A radically different approach to positioning code in memory is to introduce support into the computer's hardware that will translate any address reference made by the process (the logical address) into its actual location in physical memory (the physical address, or real address). This translation is done as the program executes. A memory management unit, or MMU, is responsible for performing this real-time, on-demand translation between logical and physical addresses.

Relocatable addressing

Figure 3. Base & limit addressing

A direct approach to a hardware solution is to offset each memory reference by a base address — a constant value that represents the starting memory location into which the program was loaded. Now a program can assume that it starts at location 0 (or some other known location). When the operating system loads it into some other region of memory, say location 20000, the operating system would load the base register of the memory management unit with the value 0f 20000. When the program references location 1533, the memory management unit will add the base register to the reference, resulting in a reference to a real memory address of 21533 (20000+1533). To ensure that the program does not access memory outside its range, a test for a limit can be added. This is the total amount of memory that is allocated to the process. If the logical address exceeds this limit, then the memory management unit will generate a trap.

Multiple fixed partitions

Figure 4. Multiple Fixed Partitions

Getting back to the issue of loading multiple processes into memory at the same time, we can divide memory into multiple fixed partitions (segments). The partitions could be of varying sizes and they would be defined by the system administrator when the system starts up. This was the approach used in IBM System/360's OS/MFT. A new program gets placed on a queue for the smallest partition that can hold it. Any unused space within a partition remains unused. This is internal fragmentation.

If any partitions have no programs to run then the memory in that partition is always wasted. This is called external fragmentation. External fragmentation refers to areas of storage that are not allocated and are therefore unused. A modification of the multiple queue approach is to use a single queue. All incoming jobs go on this queue. When a partition is free, the memory manager searches the entire queue for the biggest job for that available partition. This gives small jobs poor service, a problem that can be partially remedied by defining more small partitions when the partitions are configured. Overall, a system using multiple fixed partitions is simple to implement but does not make good use of memory. It also messes up the scheduler's decision of what processes should run since partitions dictate which processes could be loaded into the system in the first place. Finally, this method of allocation requires knowing just how big the process will get. If there isn't enough room in the partition, then the operating system will have to move the memory contents into a larger partition (if available) or, if no partition is available, then save the partition contents and processor register state onto some temporary storage on the disk and queue the process until a larger partition becomes available.
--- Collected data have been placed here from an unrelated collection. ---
-- ==== Sys2Proof/Machine/Matrix.lean ====
section
/-! DEFINITION. The matrix array and its commands (R132 to R180), structured sparsity in the array (R181 to R188). -/
namespace Sys2Proof.Machine

/-- The modes of R138: problems, row interval, rows of a problem. -/
def gangProblems (g : Nat) : Nat := match g with | 0 => 1 | 1 => 2 | 2 => 4 | 3 => 8 | _ => 16
/-- The row interval i. -/
def gangInterval (g : Nat) : Nat := match g with | 3 => 2 | 4 => 4 | _ => 1
/-- Rows of cells of a problem. -/
def gangRows (g : Nat) : Nat := match g with | 3 => 64 | 4 => 32 | _ => 128
/-- The phase of problem j (R138). -/
def gangPhase (g j : Nat) : Nat := match g with | 3 => j / 4 | 4 => j / 4 | _ => 0
/-- The width of a problem in columns, or in super-columns for BF16 (R165). -/
def gangWidth (g rate : Nat) : Nat :=
  if rate = 2 then (match g with | 0 => 128 | _ => 64)
  else match g with | 0 => 512 | 1 => 256 | _ => 128

/-- The rate class of an operand pair (R117): 0 single-rate, 1 double-rate MXFP4, 2 BF16. -/
def rateOf (w s : Nat) : Option Nat :=
  if isMx w && isMx s then (if w = 4 && s = 4 then some 1 else some 0)
  else if w = 8 && s = 8 then some 2 else none

/-- Group size and kept values of a pattern (R181). -/
def patGroup (sp : Nat) : Nat := match sp with | 1 => 4 | _ => 8
/-- At most this many kept values in a group. -/
def patKeep (sp : Nat) : Nat := match sp with | 2 => 4 | _ => 2
/-- The K depth factor of a pattern. -/
def patFactor (sp : Nat) : Nat := match sp with | 0 => 1 | 3 => 4 | _ => 2

/-- Positions of K that a problem covers (R133, R165). -/
def kDepth (g rate sp : Nat) : Nat := gangRows g * (if rate = 1 then 2 else 1) * patFactor sp

/-- Pass duration (R140, R142) and chain interval (R136). -/
def passDur (g rate mmax : Nat) : Nat :=
  if rate = 2 then (match g with | 0 => mmax + 255 | _ => mmax + 191)
  else match g with
    | 0 => mmax + 639 | 1 => mmax + 383 | 2 => mmax + 255 | 3 => 2 * mmax + 255 | _ => 4 * mmax + 255
/-- The least distance between the issues of chained passes. -/
def chainGap (g mmax : Nat) : Nat := max (gangInterval g * mmax) 128

/-- The handle base of a descriptor (R170): its offset in bytes, or none where R170 is broken. -/
def handleBase (use : Bool) (space waitQ : Nat) (h : Option Handle) : Option Nat :=
  if !use then some 0
  else match h with
    | some g => if waitQ ≠ 255 && g.space = space && g.offset % 64 = 0 then some g.offset else none
    | none => none

/-- A problem from its three descriptors (R163 to R165, R170). -/
def decodeProb (j wd sd dd waitQ : Nat) (h : Option Handle) : Option Prob :=
  match handleBase (bit wd 58) 0 waitQ h, handleBase (bit sd 58) 1 waitQ h, handleBase (bit dd 30) 2 waitQ h with
  | some wb, some sb, some db =>
    some { j := j, wFmt := bits wd 63 60, wSquare := bit wd 59, sparse := bits wd 57 56,
           wElem := 8 * bits wd 55 40 + wb, wScale := bits wd 39 21 + wb, wMeta := 64 * bits wd 20 8 + wb,
           wPitch := bits wd 7 0, sFmt := bits sd 63 60, sSquare := bit sd 59,
           sElem := 8 * bits sd 55 40 + sb, sScale := bits sd 39 22 + sb, sPitch := 8 * bits sd 21 10,
           k := bits sd 9 0 + 1, dest := bits dd 63 47 + db / 4, dPitch := bits dd 46 31,
           m := bits dd 29 16 + 1, n := bits dd 8 0 + 1 }
  | _, _, _ => none

/-- Blocks of 32 positions that K_valid covers, and the row pitch in blocks (R166, R184). -/
def Prob.kb (q : Prob) : Nat := ceilDiv q.k 32
/-- The row pitch NB in 32-position blocks. -/
def Prob.nb (q : Prob) : Nat := if q.wPitch = 0 then q.kb else q.wPitch
/-- Packed blocks per row of a sparse stream (R184). -/
def Prob.pb (q : Prob) : Nat := ceilDiv q.nb (patFactor q.sparse)

/-- A span of scratchpad bytes: start and length. -/
abbrev Span := Nat × Nat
Variable Partition Multiprogramming

Given that memory is a highly desirable resource, multiple fixed partitions isn't a desirable approach due to internal fragmentation (programs are rarely a perfect match for the partitions they go into, leading to wasted memory) and due to the problem of deciding what partition sizes to create (lots of small partitions? A few small and a few medium sized ones? A couple of big partitions?). An improvement over multiple fixed partitions is variable partition multiprogramming, where partitions are created dynamically as they are needed and to the size needed.

Figure 5. Variable partition multiprogramming

Figure 6. Holes in variable partition multiprogramming

Consider the example in figure 5. As new processes get created, the operating system allocates each process into available memory and is given the exact amount of memory required by the process. As processes exit (figure 6), they create holes: regions of free memory. When new processes get created, the operating system tries to fit a process into an available hole. If a fit is found, it is unlikely that the new process will be the exact same size as the previous one (and it cannot be bigger), so a smaller hole will be left. We can combine the holes (unused memory) by relocating processes down (move process 2 to the top of process 0 and then move process 4 to the top of the relocated process 2). This is known as memory compaction and is usually not done because it takes up too much CPU time.

Growing processes

Many processes typically start off small and grow through their lifetime. The size of the stack may increase as a process allocates more local storage and executes multiple levels of functions. The heap starts off empty and grows as a process requests more memory. If a process is located next to a hole (unused memory), there’s no problem. All the memory manager has to do is adjust the top of that process’ partition (the limit register). If not, we have a problem. The process wants to grow but there is no room. We can only do two things: if there is a big enough hole in memory, then we can relocate the process into that larger hole. If there isn't then processes would have to be swapped out onto the disk to create a hole. If there is no swap space left on the disk and there is no large enough hole, the process will have to be killed.

Since the operating system can reasonably expect processes to grow, it's good practice to allocate extra space in memory. When we swap the process out to disk, we swap out the space that the process is using. When we swap the process back in, we add on the same extra space. For example, suppose we allow for a 20% growth and have a process whose size is 100 KB. We allocate 120 KB for this process. If the process needs to grow to 140 KB and there's no free memory block, then the 120 KB process is swapped out. When it's swapped in, we try to find a hole for 140 KB + 20%, or 168 KB.

Segmentation

Figure 7. Segmentation hardware

A variation on variable partition multiprogramming is to allocate each of the components of a process separately (e.g., code, data, heap, stack). This is known as segmentation. By taking this approach, we break up a process into smaller chunks and increase our chances of finding free memory. Certain regions, such as code and static data, will not grow in size and will never have to be reallocated. It's unlikely that the entire process will have to be moved to a larger whole but rather just the heap or stack segments. To get this to work, however, means that we cannot use a single base register to offset all memory operations. The offsets are different depending on which segment of the process is being addressed. The memory management unit that handles segmentation has to take this into account. Each process will have a number of segment registers associated with it, one for each region of the process (e.g., code, data, stack). The processor's hardware will need to be designed to select the appropriate register for each type of memory reference. An example of processors that support a segmentation model is the family of Intel processors starting from the 8086 and 8088 and continuing through today's 64-bit systems.

Allocation algorithms

If more than one region of memory is able to accommodate a segment (or process), the operating system needs to make a decision on how to pick the best segment. Several approaches are possible.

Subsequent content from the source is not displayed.